In a more offensive Empire army, would it be better to have 20 halberdiers with 10 man swordsman detatchments, 20 swordsmen with halberdier attatchments or pure swordsmen or halberdiers?

obviously i would have other missile troops, cavalry and artillery supporting them.

what are peoples opinion on this?


----------



## bob3472 (Feb 20, 2008)

id go with 20 swordsmen just because i think they're cooler :biggrin:


----------



## Master Andael (Jan 18, 2008)

20 swordsmen units with 10 halbediers detachments. Almost always flank charge with halberds is nice:mrgreen:


----------



## Lord Sinkoran (Dec 23, 2006)

Master Andael said:


> 20 swordsmen units with 10 halbediers detachments. Almost always flank charge with halberds is nice:mrgreen:


agreed :good:


----------



## Wade (Jan 21, 2007)

Master Andael said:


> 20 swordsmen units with 10 halbediers detachments. Almost always flank charge with halberds is nice:mrgreen:


This is also the way I would go, this way your main unit get the extra save for HW + shield making them more durable and the more vunerable unit goes in the side to minimise damage.


----------



## swntzu (Dec 25, 2007)

Right. Let's look at what they're going to be used for here:

They will be get charged. With M4, you are very average and will rarely charge your enemy. As a result, a swordsmen block would be ideal due to their higher WS for the same cost as other state troop variants.

Now the detachments:

How many wounds are you going to cause with 5 (at best) S4 attacks largely hitting on 4s? In return you can expect some extra attacks back from your enemy and with a limited toughness and armour save, you might end up losing combat resolution.

It is for the above reason that I would always go with swordsmen since they are more survivable.
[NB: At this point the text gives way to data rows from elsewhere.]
-- ==== Sys2Proof/Machine/Core.lean ====
section
/-! DEFINITION. The machine as the host runs it. -/

def Sys2Proof.core : Host.Core := {
  State := Sys2Proof.Machine.State
  Fault := Sys2Proof.Machine.Fault
  Refusal := Sys2Proof.Machine.Refusal
  step := Sys2Proof.Machine.step
  reset := Sys2Proof.Machine.State.reset }
end

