-- ==== Sys2Proof/Certificates/Slice0/Obligations.lean ====
section
/-! DEFINITION. The statements for the provers: what the commands do, what they leave alone, and what holds of every step. -/

set_option autoImplicit false

open Sys2Proof Sys2Proof.Machine

namespace Sys2Proof.Claims

/-! ### Words that several statements use -/

/-- Processor `e` issues the words `c` now: it is ready (R93, R163), the EXT chain is not too long (R74), and no word it fetches is in
error (R170). -/
abbrev Issues (s : State) (e : Nat) (c : Code) : Prop :=
  s.ready e = true ∧ c.x.length ≤ 2 ∧ (32 ≤ e ∨ ∀ j, j < c.len → s.mark (progAddr e ((s.eng e).pc.toNat + j)) = none)

/-- Command `i` issues on processor `e`. -/
abbrev IssuesCmd (s : State) (e : Nat) (i : Instr) : Prop := ∃ e' : Eng, ∃ c, instrCode? i = some (e', c) ∧ e'.val = e ∧ Issues s e c

/-- `t` is `s` with processor `e` become `y`; no other processor, register, byte of memory or other state has changed. -/
def OnlyEngine (s t : State) (e : Nat) (y : Engine) : Prop :=
  t.eng e = y ∧ (∀ k, k ≠ e → t.eng k = s.eng k) ∧ { t with engines := s.engines } = s

/-- Command `i` completes in `s` and changes nothing but processor `e`, which becomes `y`. -/
def Makes (i : Instr) (s : State) (e : Nat) (y : Engine) : Prop := ∃ t, exec i s = .next t ∧ OnlyEngine s t e y

/-- Processor `x` after an instruction of `n` words with effect `y` on its registers: the PC is in SYS_Ete_PC, the PC past the
instruction, or where the loop-end test of R85 puts it. -/
def done (x y : Engine) (n : Nat) : Engine := { y with lastPc := x.pc }.finish n

/-- PSW `q` has the flags C, V, N, Z, the sticky bit S of `p` or `clamped`, and every other bit of `p` (R56, R58). -/
def Flags (p q : Word) (c v n z clamped : Bool) : Prop :=
  fC q = c ∧ fV q = v ∧ fN q = n ∧ fZ q = z ∧ q.getLsbD 5 = (p.getLsbD 5 || clamped) ∧
    ∀ k, 4 ≤ k → k ≠ 5 → q.getLsbD k = p.getLsbD k

/-- Command `i` of `n` words puts `r` into D[d], sets N and Z by `r`, C to `c`, V to `v`, S if `clamped`, and changes nothing
else. -/
def PutsD (i : Instr) (s : State) (e : Eng) (n : Nat) (d : Fin 8) (r : Word) (c v clamped : Bool) : Prop :=
  ∃ q, Flags (s.psw e) q c v (r.getLsbD 31) (r == 0) clamped ∧
    Makes i s e (done (s.eng e) { s.eng e with d := (s.eng e).d.set d r, psw := q } n)

/-- Command `i` of `n` words sets the flags by the comparison of `a` with `b` (R115) and changes nothing else. -/
def Compares (i : Instr) (s : State) (e : Eng) (n : Nat) (a b : Word) : Prop :=
  ∃ q, Flags (s.psw e) q (decide (a.toNat < b.toNat)) (!in32 (a.toInt - b.toInt)) ((a - b).getLsbD 31) (a - b == 0) false ∧
    Makes i s e (done (s.eng e) { s.eng e with psw := q } n)

/-- C and V as they stand. -/
abbrev cOf (s : State) (e : Eng) : Bool := fC (s.psw e)
abbrev vOf (s : State) (e : Eng) : Bool := fV (s.psw e)

/-- A signed result `x` in 32 bits under SAT (R58): wrapped, or clamped where SAT is set and it overflows. -/
def wrapOrClamp (sat : Bool) (x : Int) : Word :=
  if in32 x then BitVec.ofInt 32 x else if sat then (if 0 < x then 0x7FFFFFFF else 0x80000000) else BitVec.ofInt 32 x

end Sys2Proof.Claims

open Sys2Proof.Claims

namespace Sys2Proof.Claims

/-- `t` is `s` with processor `e` become `y` and `q` its outstanding transactions; nothing else has changed. -/
def EngineAndQueue (s t : State) (e : Nat) (y : Engine) (q : List Txn) : Prop :=
  t.eng e = y ∧ (∀ k, k ≠ e → t.eng k = s.eng k) ∧ t.outst = q ∧ { t with engines := s.engines, outst := s.outst } = s

/-- The `n` bytes at `a` (`n` divides 16, `a` aligned) lie in tower SRAM, in a bank that is ON, and no word of them is in error. -/
def Plain (s : State) (a n : Nat) : Prop :=
  (n = 1 ∨ n = 2 ∨ n = 4 ∨ n = 16) ∧ 0x48000000 ≤ a ∧ a < 0x48800000 ∧ a % n = 0 ∧ s.bankState (bankOf a) = 0 ∧
    ∀ j, j < n → s.mark ((a + j) / 4 * 4) = none

/-- Engine `e` has no transaction outstanding, its MPU is off, and the device is out of reset. -/
def Direct (s : State) (e : Nat) : Prop :=
  e < 32 ∧ s.outst = [] ∧ s.boot.held = false ∧ s.flag (SYS_E_MPU_CTL e) SYS_E_MPU_CTL_EN = false

/-- `t` is `s` with processor `e` become `y` and the bytes `d` stored at `a`; every other byte of memory, every other processor, every
register and error mark is as before. -/
def Stores (s t : State) (e : Nat) (y : Engine) (a : Nat) (d : List Byte) : Prop :=
  t.eng e = y ∧ (∀ k, k ≠ e → t.eng k = s.eng k) ∧
    (∀ c, t.byte c = if a ≤ c ∧ c < a + d.length then d.getD (c - a) 0 else s.byte c) ∧
    (∀ g, t.mark g = s.mark g) ∧ t.vigil.queue = s.vigil.queue ∧
    { t with engines := s.engines, mem := s.mem, ecc := s.ecc, vigil := s.vigil } = s

/-- The pointer after a string element of size `z`, `v` the direction (R140): decremented where `v`, else incremented. -/
abbrev nextPtr (p : Word) (z : Size) (v : Bool) : Word := elemNext p z v

end Sys2Proof.Claims

/-! ### Yofiaz instructions -/

/-- MOV, AND, OR, XOR, EXTB, EXTH (R114): the result is in D[d]; N and Z follow it; the logic operations clear C and V, the others
keep them. -/
def Obligations.MoveAndLogicResults : Prop :=
  ∀ (s : State) (e : Eng) (d r : Fin 8) (x : Src),
    (IssuesCmd s e (.mov e d x) → PutsD (.mov e d x) s e 1 d (s.src e x) (cOf s e) (vOf s e) false) ∧
    (IssuesCmd s e (.and e d (.d r)) → PutsD (.and e d (.d r)) s e 1 d (s.dreg e d &&& s.dreg e r) false false false) ∧
    (IssuesCmd s e (.or e d (.d r)) → PutsD (.or e d (.d r)) s e 1 d (s.dreg e d ||| s.dreg e r) false false false) ∧
    (IssuesCmd s e (.xor e d (.d r)) → PutsD (.xor e d (.d r)) s e 1 d (s.dreg e d ^^^ s.dreg e r) false false false) ∧
    (IssuesCmd s e (.extb e d (.d r)) →
      PutsD (.extb e d (.d r)) s e 1 d (((s.dreg e r).truncate 8 : BitVec 8).signExtend 32) (cOf s e) (vOf s e) false) ∧
    (IssuesCmd s e (.exth e d (.d r)) →
      PutsD (.exth e d (.d r)) s e 1 d (((s.dreg e r).truncate 16 : BitVec 16).signExtend 32) (cOf s e) (vOf s e) false)

/-- ADD, SUB, NEG, CMP, ADDI, CMPI, CMPA (R115, R120, R125): result modulo 2^32 or clamped under SAT; C is the carry or borrow, V the
signed overflow. -/
def Obligations.AddSubtractCompareResults : Prop :=
  ∀ (s : State) (e : Eng) (d r : Fin 8) (x : Src) (y : ASrc) (ext : List (BitVec 11)) (imm : BitVec 6),
    let a := s.dreg e d
    let sat := fSat (s.psw e)
    let sum (b : Word) := a.toInt + b.toInt
    (IssuesCmd s e (.add e d x) →
      PutsD (.add e d x) s e 1 d (wrapOrClamp sat (sum (s.src e x))) (decide (2 ^ 32 ≤ a.toNat + (s.src e x).toNat))
        (!in32 (sum (s.src e x))) (!in32 (sum (s.src e x)) && sat)) ∧
    (IssuesCmd s e (.sub e d x) →
      PutsD (.sub e d x) s e 1 d (wrapOrClamp sat (a.toInt - (s.src e x).toInt)) (decide (a.toNat < (s.src e x).toNat))
        (!in32 (a.toInt - (s.src e x).toInt)) (!in32 (a.toInt - (s.src e x).toInt) && sat)) ∧
    (IssuesCmd s e (.neg e d (.d r)) →
      PutsD (.neg e d (.d r)) s e 1 d (wrapOrClamp sat (-(s.dreg e r).toInt)) (s.dreg e r != 0)
        (s.dreg e r == 0x80000000) (s.dreg e r == 0x80000000 && sat)) ∧
    (IssuesCmd s e (.addi e d ext imm) →
      PutsD (.addi e d ext imm) s e (ext.length + 1) d (wrapOrClamp sat (sum (extVal ext 6 imm.toNat)))
        (decide (2 ^ 32 ≤ a.toNat + (extVal ext 6 imm.toNat).toNat)) (!in32 (sum (extVal ext 6 imm.toNat)))
        (!in32 (sum (extVal ext 6 imm.toNat)) && sat)) ∧
    (IssuesCmd s e (.cmp e d x) → Compares (.cmp e d x) s e 1 a (s.src e x)) ∧
    (IssuesCmd s e (.cmpi e d ext imm) → Compares (.cmpi e d ext imm) s e (ext.length + 1) a (extVal ext 6 imm.toNat)) ∧
    (IssuesCmd s e (.cmpa e d y) → Compares (.cmpa e d y) s e (cAsrc 3 6 d y).len (s.areg e d) (s.asrc e y))

/-- MUL, DIV, DIVU (R116, R117): the 32-bit product, wrapped or clamped; quotient to D[d] and remainder to its pair register, truncating
toward zero, when the divisor is not zero. DIV clears DZ, C and V on operands that do not overflow. -/
def Sys2Proof.Claims.MultiplyDivideResults : Prop :=
  ∀ (s : State) (e : Eng) (d r : Fin 8),
    let a := s.dreg e d
    let b := s.dreg e r
    let x := s.eng e
    (IssuesCmd s e (.mul e d (.d r)) →
      PutsD (.mul e d (.d r)) s e 1 d (wrapOrClamp (fSat (s.psw e)) (a.toInt * b.toInt)) false (!in32 (a.toInt * b.toInt))
        (!in32 (a.toInt * b.toInt) && fSat (s.psw e))) ∧
    (IssuesCmd s e (.div e d (.d r)) → b ≠ 0 → ¬(a = 0x80000000 ∧ b = 0xFFFFFFFF) →
      ∃ q, Flags (putBit (s.psw e) 4 false) q false false ((a.sdiv b).getLsbD 31) (a.sdiv b == 0) false ∧
        Makes (.div e d (.d r)) s e
          (done x { x with d := (x.d.set d (a.sdiv b)).set (pairOf d) (a.srem b), psw := q } 1)) ∧
    (IssuesCmd s e (.divu e d (.d r)) → b ≠ 0 →
      ∃ q, Flags (putBit (s.psw e) 4 false) q false false ((a / b).getLsbD 31) (a / b == 0) false ∧
        Makes (.divu e d (.d r)) s e (done x { x with d := (x.d.set d (a / b)).set (pairOf d) (a % b), psw := q } 1))

/-- The registers of a divide pair are the two that differ in the lowest bit of their number, and a division by zero without TRAPDZ
sets DZ and gives the quotient of R59, the dividend as remainder. -/
def Sys2Proof.Claims.DivideByZeroValues : Prop :=
  ∀ (s : State) (e : Eng) (d r : Fin 8),
    (pairOf d).val = d.val ^^^ 1 ∧
    (s.dreg e r = 0 → fTrapDz (pswRead e (s.eng e)) = false →
      (IssuesCmd s e (.div e d (.d r)) →
        ∃ q, fV q = false ∧ fC q = false ∧ q.getLsbD 4 = true ∧ (∀ k, 5 ≤ k → q.getLsbD k = (s.psw e).getLsbD k) ∧
          Makes (.div e d (.d r)) s e
            (done (s.eng e) { s.eng e with
              d := ((s.eng e).d.set d (if (s.dreg e d).getLsbD 31 then 0x80000000 else 0x7FFFFFFF)).set (pairOf d) (s.dreg e d)
              psw := q } 1)) ∧
      (IssuesCmd s e (.divu e d (.d r)) →
        ∃ q, fV q = false ∧ fC q = false ∧ q.getLsbD 4 = true ∧ (∀ k, 5 ≤ k → q.getLsbD k = (s.psw e).getLsbD k) ∧
          Makes (.divu e d (.d r)) s e
            (done (s.eng e) { s.eng e with
              d := ((s.eng e).d.set d 0xFFFFFFFF).set (pairOf d) (s.dreg e d), psw := q } 1)))

/-- Shifts and rotates (R59, R60, R118, R119, R143): the value, C the last bit shifted out (0 for count 0), V cleared; the register
forms take their count from the source register modulo 256. -/
def Obligations.ShiftRotateResults : Prop :=
  ∀ (s : State) (e : Eng) (d r : Fin 8) (k : Fin 32),
    let a := s.dreg e d
    let n := (s.dreg e r).toNat % 256
    (IssuesCmd s e (.shl e d k) →
      PutsD (.shl e d k) s e 1 d (a <<< k.val) (decide (k.val ≠ 0) && a.getLsbD (32 - k.val)) false false) ∧
    (IssuesCmd s e (.shr e d k) →
      PutsD (.shr e d k) s e 1 d (a >>> k.val) (decide (k.val ≠ 0) && a.getLsbD (k.val - 1)) false false) ∧
    (IssuesCmd s e (.sar e d k) →
      PutsD (.sar e d k) s e 1 d (a.sshiftRight k.val) (decide (k.val ≠ 0) && a.getLsbD (k.val - 1)) false false) ∧
    (IssuesCmd s e (.rol e d k) →
      PutsD (.rol e d k) s e 1 d (a.rotateLeft k.val) (decide (k.val ≠ 0) && (a.rotateLeft k.val).getLsbD 0) false false) ∧
    (IssuesCmd s e (.ror e d k) →
      PutsD (.ror e d k) s e 1 d (a.rotateRight k.val) (decide (k.val ≠ 0) && (a.rotateRight k.val).getLsbD 31) false false) ∧
    (IssuesCmd s e (.shlv e d (.d r)) →
      PutsD (.shlv e d (.d r)) s e 1 d (a <<< n) (decide (0 < n ∧ n ≤ 32) && a.getLsbD (32 - n)) false false) ∧
    (IssuesCmd s e (.shrv e d (.d r)) →
      PutsD (.shrv e d (.d r)) s e 1 d (a >>> n) (decide (0 < n) && a.getLsbD (n - 1)) false false) ∧
    (IssuesCmd s e (.sarv e d (.d r)) →
      PutsD (.sarv e d (.d r)) s e 1 d (a.sshiftRight n) (decide (0 < n) && a.getLsbD (min n 32 - 1)) false false) ∧
    (IssuesCmd s e (.rolv e d r) →
      PutsD (.rolv e d r) s e 1 d (a.rotateLeft n) (decide (0 < n) && (a.rotateLeft n).getLsbD 0) false false) ∧
    (IssuesCmd s e (.rorv e d r) →
      PutsD (.rorv e d r) s e 1 d (a.rotateRight n) (decide (0 < n) && (a.rotateRight n).getLsbD 31) false false)

/-- BSET, BCLR, BTST (R119) set Z to the complement of the bit before; MOVI, ANDI, LDI (R120, R125) take the immediate formed by the
EXT words (R73). -/
def Obligations.BitAndImmediateResults : Prop :=
  ∀ (s : State) (e : Eng) (d : Fin 8) (k : Fin 32) (ext : List (BitVec 11)) (imm : BitVec 6) (own : PWord),
    let a := s.dreg e d
    let x := s.eng e
    (IssuesCmd s e (.bset e d k) →
      ∃ q, Flags (s.psw e) q (cOf s e) (vOf s e) (fN (s.psw e)) (!a.getLsbD k) false ∧
        Makes (.bset e d k) s e (done x { x with d := x.d.set d (a ||| ((1 : Word) <<< k.val)), psw := q } 1)) ∧
    (IssuesCmd s e (.bclr e d k) →
      ∃ q, Flags (s.psw e) q (cOf s e) (vOf s e) (fN (s.psw e)) (!a.getLsbD k) false ∧
        Makes (.bclr e d k) s e (done x { x with d := x.d.set d (a &&& ~~~((1 : Word) <<< k.val)), psw := q } 1)) ∧
    (IssuesCmd s e (.btst e d k) →
      ∃ q, Flags (s.psw e) q (cOf s e) (vOf s e) (fN (s.psw e)) (!a.getLsbD k) false ∧
        Makes (.btst e d k) s e (done x { x with psw := q } 1)) ∧
    (IssuesCmd s e (.movi e d ext imm) →
      PutsD (.movi e d ext imm) s e (ext.length + 1) d (extVal ext 6 imm.toNat) (cOf s e) (vOf s e) false) ∧
    (IssuesCmd s e (.andi e d ext imm) →
      PutsD (.andi e d ext imm) s e (ext.length + 1) d (a &&& extVal ext 6 imm.toNat) false false false) ∧
    (IssuesCmd s e (.ldi e d ext own) →
      PutsD (.ldi e d ext own) s e (ext.length + 2) d (extVal ext 14 own.toNat) (cOf s e) (vOf s e) false)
The detachment is there jst to provide the +1 CR for flanking and removing ranks.

(I have to say that this idea is not my own and was given to me by an experience player.)


----------



## daemonhammer (Feb 20, 2008)

i think we all agree on the swordsmen holding while the halberds flank so go do it


----------



## swntzu (Dec 25, 2007)

daemonhammer said:


> i think we all agree on the swordsmen holding while the halberds flank so go do it


Did you even bother to read my post?


----------



## Hespithe (Dec 26, 2006)

I've always been a fan of the block of 25 Swordsmen with a Hero level character and a supporting unit (or two) of 9 Free Company Militia in a 3x3 formation.


----------